Reference: https://www.ncbi.nlm.nih.gov/pmc/articles/PMC4842399/pdf/atm-04-07-136.pdf, https://www.statmethods.net/stats/regression.html
Let’s see if we can use this model and predict the test dataset provided by Kaggle.com.
test_url <- url('https://raw.githubusercontent.com/jcp9010/MSDA/master/CUNY%20605/Final%20Project/test.csv')
test_df <- read.csv(test_url, header = TRUE, stringsAsFactors = FALSE)
predicted_prices <- predict(final_lm, test_df)
print("Predicted Log Prices")## [1] "Predicted Log Prices"
head(predicted_prices)## 1 2 3 4 5 6
## 11.68407 11.89091 12.02269 12.19141 12.11989 12.07794
We have the predicted log prices. Let’s see if we can raise it to \(e\) to bring it back to dollars.
# In Dollars
predicted_prices <- sapply(predicted_prices, exp)
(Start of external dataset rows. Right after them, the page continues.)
-- ==== Sys2Proof/Machine/Flags.lean ====
section
/-! DEFINITION. The flag computations of 10_state.md R22, the ALU results of 42_alu.md and the skip conditions of
41_flow.md, as functions of the operand bytes. -/

namespace Sys2Proof.Machine

/-- 1 or 0. -/
def flagOf (condition : Bool) : Byte := if condition then 1 else 0

/-- The 9-bit sum of `8xy4`, computed once (42_alu.md R168). -/
def sum9 (a b : Byte) : Nat := a.toNat + b.toNat

/-- `s[7:0]` of a sum (42_alu.md R163, R168). -/
def addResult (a b : Byte) : Byte := BitVec.ofNat 8 (sum9 a b)

/-- The carry out of bit 7: 1 if the 9-bit sum exceeds 255 (42_alu.md R168). -/
def carryFlag (a b : Byte) : Byte := flagOf (255 < sum9 a b)

/-- `(a - b) mod 256` (42_alu.md R169). -/
def subResult (a b : Byte) : Byte := a - b

/-- The flag of `8xy5` and `8xy7`: 1 exactly when the minuend is strictly greater (42_alu.md R169, R171). -/
def greaterFlag (minuend subtrahend : Byte) : Byte := flagOf (subtrahend.toNat < minuend.toNat)

/-- The flag of `8xy6`: the bit shifted out, 0 or 1 (42_alu.md R170). -/
def shrFlag (a : Byte) : Byte := a &&& 0x01

/-- The result of `8xy6`: a logical shift by one, bit 7 becomes 0 (42_alu.md R170). -/
def shrResult (a : Byte) : Byte := a >>> 1

/-- The flag of `8xyE`: the masked bit, 0x00 or 0x80, not normalised (42_alu.md R172; treatment U20, log entry 32). -/
def shlFlag (a : Byte) : Byte := a &&& 0x80

/-- The result of `8xyE`: a shift by one, bit 0 becomes 0, the overflow is dropped (42_alu.md R172). -/
def shlResult (a : Byte) : Byte := a <<< 1

/-- The skip condition of `5xy0` (41_flow.md R146); which sense is the parameter SKIP5_SENSE (log entry 10). -/
def skip5 (sense : Skip5Sense) (a b : Byte) : Bool :=
  match sense with
  | .notEqual => a != b
  | .equal => a == b

end Sys2Proof.Machine
end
head(predicted_prices)## 1 2 3 4 5 6
## 118666.2 145934.3 166490.5 197089.6 183485.3 175947.9
Before we create the .csv file, we should check if there are any NA values in the predictions.
print(paste0("Are there NA values in the predictions? ", any(is.na(predicted_prices))))## [1] "Are there NA values in the predictions? TRUE"
print(paste0("How many NA values are there? ", sum(is.na(predicted_prices))))## [1] "How many NA values are there? 3"
Let’s deal with the missing NA values and replace them with the predicted_price mean (so we can submit this to Kaggle).
predicted_prices[is.na(predicted_prices)] <- mean(predicted_prices, na.rm = TRUE)Now that we have our price predictions in dollars. Let’s create a CSV file so that we can submit it to Kaggle.com. Kaggle requests that the format is in ID, SalePrice.
Id <- test_df$Id
SalePrice <- predicted_prices
submission <- data.frame(Id, SalePrice)
head(submission)## Id SalePrice
## 1 1461 118666.2
## 2 1462 145934.3
## 3 1463 166490.5
## 4 1464 197089.6
## 5 1465 183485.3
## 6 1466 175947.9
Outputting a .csv file can be done via:
# write.csv(submission, file = "submission.csv", row.names=FALSE)
# This is commented out so that it doesn't continue to output a new .csv fileThe score is 0.14033.
This concludes my final project regarding linear regression and Housing Prices.